Israel Prize laureate Prof. Yisrael (Robert) Aumann also advised against the Override Clause, as he was in favor of checks and balances but for this reason, also called for a complete change of the judicial selection committee. He questioned the separation­s of power in which the judiciary could institute law and judge.

“There is almost no OECD state in which the judicial system appoints its judges,” said Aumann.

Aumann called for the removal of judges and Israeli Bar representa­tives from the selection committee. He said lawyers are no better than engineers or doctors, and there was no reason their expertise should be consulted on the matter of selection.

Peres Academic College’s Prof. Ron Shapira advised against the cancellati­on of the Reasonable­ness Clause.
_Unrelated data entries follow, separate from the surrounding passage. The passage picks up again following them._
/-! ### Events -/

/-- The part after bring-up: the host's control space is open. -/
def up : State := { State.reset with host := { HostSide.reset with bootStep := 5 } }
theorem witness_HostControlSpace : Claims.mayWrite up 0 0x200000 ∧ Claims.mayWrite up 1 0x300000 ∧ Claims.mayWrite up 0 0x5000F8 ∧
    Claims.mayWrite up 0 0x400000 ∧ State.reset.host.bootStep < 5 ∧
    up.portIssued 0 up.z.nextId = true ∧ up.portIssued 1 up.z.nextId = true := by unfold Claims.mayWrite; decide +kernel
/-- Port 1 holds group 2. -/
theorem witness_HostControlSpace_held : AMap.get 0 [(2, 2)] (0x200000 / 0x100000) = 2 - 0 := by decide +kernel
/-- The last register of the last interface. -/
theorem witness_HostControlSpace_frozen : (63 : Nat) < 64 ∧ Claims.mayWrite up 0 (0x500000 + 64 * 63 + 8 * 3) := by
  unfold Claims.mayWrite; decide +kernel
/-- A ring with one free place and an event that waits. -/
theorem witness_HostControlSpace_ring : let s := { up with host := { up.host with
      evtb := 0x20000, evthead := 4095, evttail := 0, events := [{ src := 16, kind := 4, num := 0, data := 0 }] } }
    s.host.evtb ≠ 0 ∧ s.host.evthead - s.host.evttail < 4096 ∧ Memory.wf s.host.mem = true ∧
    (s.host.events.find? (fun x => x.src == 16)).isSome = true := by decide +kernel
/-- Slot 0 runs in a part whose links are up. -/
def linked : State := { gal0 with host := up.host }
theorem witness_HostMessages_token : linked.linksUp = true ∧ up.semTaken 0 0 = false ∧ gal0.portBusy 0 = false ∧ (gal0.core 0).run ≠ .empty ∧ (gal0.core 0).inbox.length < 64 ∧
    (gal0.core 131).run = .empty := by decide +kernel
/-- Interface 5 runs and names slot 0 of gallery 0; interface 63 does not. -/
theorem witness_HostMessages_interface : let s := { gal0 with host := { HostSide.reset with ifaces := [(5, { Iface.reset with st := 2 })] } }
    (s.iface 5).st = 2 ∧ (0 : Nat) % 2 ^ 32 = (s.iface 5).apb.toNat / 2 ^ 12 % 2 ^ 32 ∧ (s.iface 63).st ≠ 2 ∧
    (s.iface 63).drop + 1 < 2 ^ 32 := by decide +kernel
/-- A memory write of one line, in the Cistern. -/
theorem witness_HostMessages_memory : (∀ k, k < 1 → gal0.paExists (0x200000000 + 64 * k) = true) ∧
    gal0.hostWriting 0x200000000 64 = false ∧ (List.replicate 64 (0 : Byte)).length = 64 := by decide +kernel
theorem witness_HostMessages_read : gal0.portIssued 0 gal0.z.nextId = true ∧ gal0.hostWriting (gal0.redirect 0x200000000) 64 = false ∧
    gal0.paExists 0x200000000 = true := by decide +kernel
/-- Bring-up stands at each of its steps, a failed one, and not begun. -/
theorem witness_HostMessages_bringUp : State.reset.host.bootStep = 0 ∧ up.host.bootStep = 5 ∧ up.host.bootStat = 0 ∧
    ({ up with host := { up.host with bootStep := 2, bootStat := 0x43 } } : State).host.bootStat ≠ 0 := by decide +kernel
/-- Interface 5 is locked, inside a session and outside one. -/
theorem witness_HostMessages_report : let h := { HostSide.reset with ifaces := [(5, { Iface.reset with st := 1 })], session := 2 }
    h.session = 2 ∧ (({ gal0 with host := h } : State).iface 5).st = 1 ∧ gal0.host.session ≠ 2 := by decide +kernel
/-- The fields of a file, least significant byte first. -/
def bytesIn (fs : List (Nat × Nat)) : List Byte := fs.flatMap (fun f => bytesOf f.1 f.2)
/-- A header of R439 with n section entries at 128, a length and a base. -/
def header (n len base : Nat) : List (Nat × Nat) :=
  [(4, 0x00564B53), (2, 1), (2, 0), (2, n), (2, 128), (4, 0), (8, 128), (8, len), (8, 0), (8, base), (80, 0)]
/-- An image without sections; and one of a code section and a record for slot 1 of gallery 0. -/
def skv0 : List Byte := bytesIn (header 1 160 0 ++ [(32, 0)])
def skv1 : List Byte := bytesIn (header 3 352 0x10000 ++ [(32, 0), (4, 0), (1, 2), (1, 0), (2, 0), (8, 256), (8, 64), (8, 0x10000),
  (4, 0), (1, 7), (1, 0), (2, 0), (8, 320), (8, 32), (8, 0), (32, 0), (64, 3), (8, 0x10000), (8, 0x10000), (4, 64), (1, 0), (1, 1), (10, 0)])
/-- Its load, from an address that is no multiple of 8. -/
def load1 (f got : List Byte) : Load := ⟨0x200000004, f.length, 0, true, got, none, 0⟩
theorem witness_HostMessages_load : up.root.load = none ∧ 3 ≤ up.host.bootStep ∧ (load1 skv1 []).got.length < (load1 skv1 []).size ∧
    (load1 skv0 skv0).size ≤ skv0.length ∧ up.skvStatus (skv0.take 159) true ≠ 0 ∧ up.skvStatus skv0 true = 0 ∧
    (up.loadTarget 0 skv0).isSome = true ∧ up.inFlight 0 0 = false := by decide +kernel
/-- Slot 1 of gallery 0 is loaded by the one record of the file. -/
theorem witness_HostMessages_loaded : up.skvStatus skv1 true = 0 ∧ (seqRecs skv1).map (fun r => r.core) = [1] ∧
    (load1 skv1 skv1).img = none ∧ up.op 0 = none ∧
    ({ up with z := { Zalulo.reset with ops := [MemOp.empty 0 none] } } : State).op 0 ≠ none := by decide +kernel
theorem witness_LinksAndErrors_power : State.reset.host.plimW < 8001 ∧ 7599 * 100 < 95 * State.reset.host.plimW := by decide +kernel
/-- A route from peer port 0 to colour 1 of region 0, and none. -/
theorem witness_LinksAndErrors_tokens : let s := { cmdG .armed sel1 with
      host := { HostSide.reset with routes := AMap.put [] 0 (BitVec.ofNat 128 0) } }
    s.incoming 7 0 1 = false ∧ s.injection 0 1 tok1 = .ready 0 0 0 := by decide +kernel
/-- A decoder that maps 4 GiB of the pool on port 0. -/
theorem witness_LinksAndErrors_memory : let s := { gal0 with host := { HostSide.reset with hdm := [⟨0x1000000000, 2 ^ 32, [0], 256⟩] } }
    s.paExists 0x1000000000 = true ∧ (0x1000000000 : Nat) % 8 + 8 ≤ 8 ∧ s.z.ops = [] ∧
    (s.core (peerParty 3)).firing.trace.dep = false ∧ (s.core (peerParty 3)).firing.trace.reads = [] := by decide +kernel
theorem witness_LinksAndErrors_links : AMap.find [(3, (7, 64))] 3 = some (7, 64) ∧ AMap.find ([] : AMap (Nat × Nat)) 3 = none := by
  decide +kernel
/-- A route from peer port 2 to colour 1 of region 0. -/
def routed (st : RegionState) (k : Colour) : State := { cmdG st sel1 with
  regions := [(0, { regionG st with colours := [(1, k)] })]
  host := { up.host with routes := [(0, BitVec.ofNat 128 (2 + 2 <<< 33 + 1 <<< 12))] } }
/-- A token with a reserved control byte, for a colour with an entry casement, for a closed one and for an unloaded region. -/
theorem witness_LinksAndErrors_bad : (∀ st ∈ [RegionState.armed, .unloaded], ∀ k ∈ [{ Colour.closed with state := 1 }, Colour.closed],
      (routed st k).incoming 2 0 1 = true ∧ (routed st k).linksUp = true) ∧
    ((routed .armed Colour.closed).region 0).state ≠ .unloaded ∧ ((routed .armed Colour.closed).region 0).colours = [(1, Colour.closed)] ∧
    ctlKind 0x30 = 3 ∧ ctlMact 0x03 = 3 ∧ tagColour (mkTag 1 0 0) = 1 := by decide +kernel
/-- A narrow token in flight from tile 1 to tile 0, whose flit has number 5; and one that a predicate edge carries. -/
theorem witness_LinksAndErrors_flits : ({ gal0 with flights := [⟨0, 0, 1, 0, tok1, none, false, 0, 5, false⟩] } : State).hasFlit (edgeLink 0 1 0) 5 = true ∧
    tok1.wide = false ∧ tok1.payload.toNat < 2 ^ 64 ∧ edgePred (8 <<< 17) = false := by decide +kernel
theorem witness_LinksAndErrors_fence : (0, (cmdG .armed sel1).region 0) ∈ (cmdG .armed sel1).regions ∧
    0 ∈ ((cmdG .armed sel1).region 0).sites := by decide +kernel
/-- An operation of one request of the given kind and state, made by slot 0. -/
def op1 (k : ReqKind) (st : ReqState) (snk : Sink) : MemOp :=
  { MemOp.empty 0 (some 0) with
    id := 9
    reqs := [{ Req.make k 0x1040 0x200000040 8 5 0 with state := st }]
    sink := snk }
/-- The slot has it in flight. -/
def flying (o : MemOp) : State := { gal0 with z := { Zalulo.reset with ops := [o], nextId := 10 } }
theorem witness_MemoryMachine_issue : ∀ k ∈ [ReqKind.read, .write, .atomic, .fence],
    let s := flying (op1 k .buffered .discard)
    let o := op1 k .buffered .discard
    s.op 9 = some o ∧ s.mayInject o 0 0x200000040 8 = true ∧ s.arcsMet o = true ∧ s.portTurn o = true ∧
      o.reqs.all (fun r => s.reqOrdered o 0 r) = true ∧ domainOf 0 < 20 := by decide +kernel
/-- An arc to an operation that has not completed, with the window closed; a host write behind one of its port; and an operation
behind its own earlier write. -/
theorem witness_MemoryMachine_waits : let o := { op1 .read .buffered .discard with arcs := [8], tile := some 0 }
    let s := { gal0 with
      z := { Zalulo.reset with ops := [{ op1 .read .issued .discard with id := 8, tile := some 0 }, o] }
      root := { Root.reset with netWmin := 1, netWmax := 1 } }
    let h := { op1 .write .buffered .discard with hostPort := some 0 }
    let w := { op1 .write .buffered .discard with reqs := (op1 .write .buffered .discard).reqs ++ (op1 .read .buffered .discard).reqs }
    s.arcsMet o = false ∧ s.mayInject o 0 0x200000040 8 = false ∧
    ({ gal0 with z := { Zalulo.reset with ops := [{ h with id := 8 }, h] } } : State).portTurn h = false ∧
    (w.reqs[1]?).any (fun r => !(flying w).reqOrdered w 1 r) = true := by decide +kernel
/-- A write of slot 0. -/
def write1 : WriteRec := ⟨3, 0, 0x200000040, 8, 5, 255, 0, none, false, false, { dom := 0, num := 1, clock := [1] }, [], [], []⟩
/-- A later one of its party. -/
def write2 : WriteRec := { write1 with id := 4, stamp := { dom := 0, num := 2, clock := [2] } }
theorem witness_MemoryMachine_delivery : write1 ∈ [write1, write2] ∧ 5 ∉ write1.applied ∧
    clockLe write1.stamp.clock write2.stamp.clock = true ∧ 5 ∉ write1.delivered ∧ clockLe write2.stamp.clock write1.stamp.clock = false ∧
    Memory.wf (gal0.view 5).mem = true := by decide +kernel
theorem witness_MemoryMachine_atomic : let o := { op1 .atomic .issued (.xreg 1 8 false) with amo := 11 }
    let s := flying o
    pastApplied s.z.writes s.z.nextId (s.opClock o) (s.homeDomain 0x200000040) = true ∧
    (s.view (s.homeDomain 0x200000040)).poisoned 0x200000040 = false := by decide +kernel
theorem witness_MemoryMachine_reply : let o := { op1 .read (.served 5 false) (.xreg 1 8 false) with tile := some 0 }
    let s := flying o
    s.op 9 = some o ∧ o.reqs.any Req.replied = false ∧ s.reqDone o { Req.make .read 0x1040 0x200000040 8 5 0 with state := .served 5 false } = true ∧
    s.stale o = false := by decide +kernel
theorem witness_MemoryMachine_completion : let o := op1 .read (.served 5 false) (.xreg 1 8 false)
    let s := flying o
    s.cmd 9 = none ∧ s.op 9 = some o ∧ s.completable o = true ∧ o.badAddr = none ∧ isQueue 0 1 = false ∧
    (op1 .read (.served 5 true) (.xreg 1 8 false)).badAddr = some 0x1040 ∧ (s.core 0).trap.tvecSet = true ∧
    (s.core 0).run ≠ .ending := by decide +kernel
theorem witness_MemoryMachine_fence : let o := { op1 .fence .issued .discard with isFence := true }
    (flying o).opReady o = true := by decide +kernel
/-- A copy of 8 bytes from 0x1040 to 0x1080. -/
def copy1 : Copy := ⟨9, 0, .copy 0x1040 0x1080 true true, 8, [(0, page)], ([], []), [], [], 0, [], [], 0⟩
/-- The unit of 8 bytes at 0x1040, read and written; and the same for a destination in local memory. -/
theorem witness_MemoryMachine_copy : let o := { op1 .fence .buffered .discard with reqs := [], pending := true }
    let s := { flying o with copies := [copy1] }
    let full := { copy1 with buf := [(0x208, { value := 5, poison := false, desc := none })] }
    s.arcsMet o = true ∧ copy1.source 0 = some 0x208 ∧ spanIn copy1.sourceRanges 0x208 = (0x1040, 8) ∧ copy1.fromDevice = true ∧
    AMap.has copy1.buf 0x208 = false ∧ (s.translate (permitting copy1.extents .read) 0x1040 8 .read).isSome = true ∧
    s.mayInject o 0 0x200000040 8 = true ∧ full.dest 0 = some 0x210 ∧ spanIn full.destRanges 0x210 = (0x1080, 8) ∧
    (full.piece 0x210).any (fun p => fullBytes p.bits == 255 && someBytes p.bits == 255) = true ∧ full.toDevice = true ∧
    (s.translate (permitting copy1.extents .write) 0x1080 8 .write).isSome = true ∧
    { full with kind := .copy 0x1040 0x1080 true false }.toDevice = false := by decide +kernel
/-- SCPY and SRED over records of no elements. -/
def stream1 (fn : Nat) : StreamJob := ⟨9, 256, fn, 0, .rne, record 0, record 0, record 0, 1, none, 0, none, [], 0, [], [], [], 0, none⟩
theorem witness_MemoryMachine_stream : ∀ fn ∈ [1, 3], (stream1 fn).count ≤ (stream1 fn).next ∧ (stream1 fn).stage = none ∧ (stream1 fn).fail = none ∧
    (stream1 fn).writes = [] ∧ isQueue 256 1 = false := by decide +kernel
/-- A command of slot 0 that waits. -/
def cmd1 (k : CmdKind) : Cmd := { id := 9, core := 0, gal := 0, pc := 0x1000, next := 0x1004, done := 6, region := 0, ctx := 0, colour := 1, gen := 0, kind := k }
/-- LEASE of colour 1 of a region without extents. -/
theorem witness_LeaseServiceEvents_lease : let s := { cmdG .armed sel1 with cmds := [cmd1 (.lease 0 false)] }
    s.cmd 9 = some (cmd1 (.lease 0 false)) ∧ (s.region 0).state ≠ .unloaded ∧ (s.region 0).gen = 0 ∧
    ((s.region 0).image.row 1).isSome = true ∧ s.rowFrozen 0 1 0 = false ∧ ((s.region 0).colour 1).lease.bind s.lease = none ∧
    (match s.tryLease 0 0 0 1 9 with | .refused st => st | _ => 0) = 0x06 := by decide +kernel
theorem witness_LeaseServiceEvents_granted : let s := { cmdG .armed (1 <<< 8) with root := { Root.reset with keys := [(1, 1)] } }
    (match s.tryLease 0 0 0 1 9 with | .granted x => x.length | _ => 99) = 0 := by decide +kernel
theorem witness_LeaseServiceEvents_ended : gal0.lease 1 = none := by decide +kernel
theorem witness_LeaseServiceEvents_unlease : let l : Lease := ⟨1, 0, 1, 0, 0, 0, [], false⟩
    let s := { cmdG .armed sel1 with ls := { LeaseService.reset with leases := [l] } }
    s.leaseInUse 1 = false ∧ s.leaseInUse 2 = false ∧
    ({ s with regions := [(0, { regionG .armed with insts := [{ inst1 with extents := [(0, { page with lease := 1 })] }] })] }).leaseInUse 1 = true := by
  decide +kernel
/-- A migration in its second round, to a frame that may be taken; a released frame; and one that may be freed. -/
def migration1 : Migration := ⟨7, 0x200000000, 0x200100000, 0x200200000, 4096, 0, 1, 0, []⟩
theorem witness_LeaseServiceEvents_migration :
    ([migration1].find? (fun m => m.id == 7)) = some migration1 ∧ 1 ≤ migration1.round ∧ (gal0.markedLines migration1).length ≤ 256 ∧
    ([(1, 2, 3)].find? (fun r : Nat × Nat × Nat => r.1 == 1)) = some (1, 2, 3) ∧ gal0.rangeExists 0x200200000 4096 = true ∧
    gal0.frameHeld 0x200200000 4096 = false ∧ gal0.frameLeased 0x200200000 4096 = false ∧
    gal0.frameLeased migration1.src migration1.size = false ∧ gal0.canFree 0x200200000 = true ∧
    gal0.inFlight 0x200200000 65536 = false ∧ gal0.foreignWrite migration1 = false ∧ keyTag gal0.root.keys 0 = gal0.pageTag migration1 := by decide +kernel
“Reasonable­ness [Clause] is well accepted in the world,” said Shapira, explaining that the principle was establishe­d in the Anglo-American world, and in the rest of Europe countries possessed a similar legal principle of proportion­ality. Judges would still reach the same conclusion­s by weighing the extent that a subject acted in violation of the law, he argued.

Likud MK Tally Gotliv, who interrupte­d several of the speakers during the session, said she had no problem with judging based on law, but not administra­tion decisions. She argued that there needed to be a clearly defined law guiding the principle.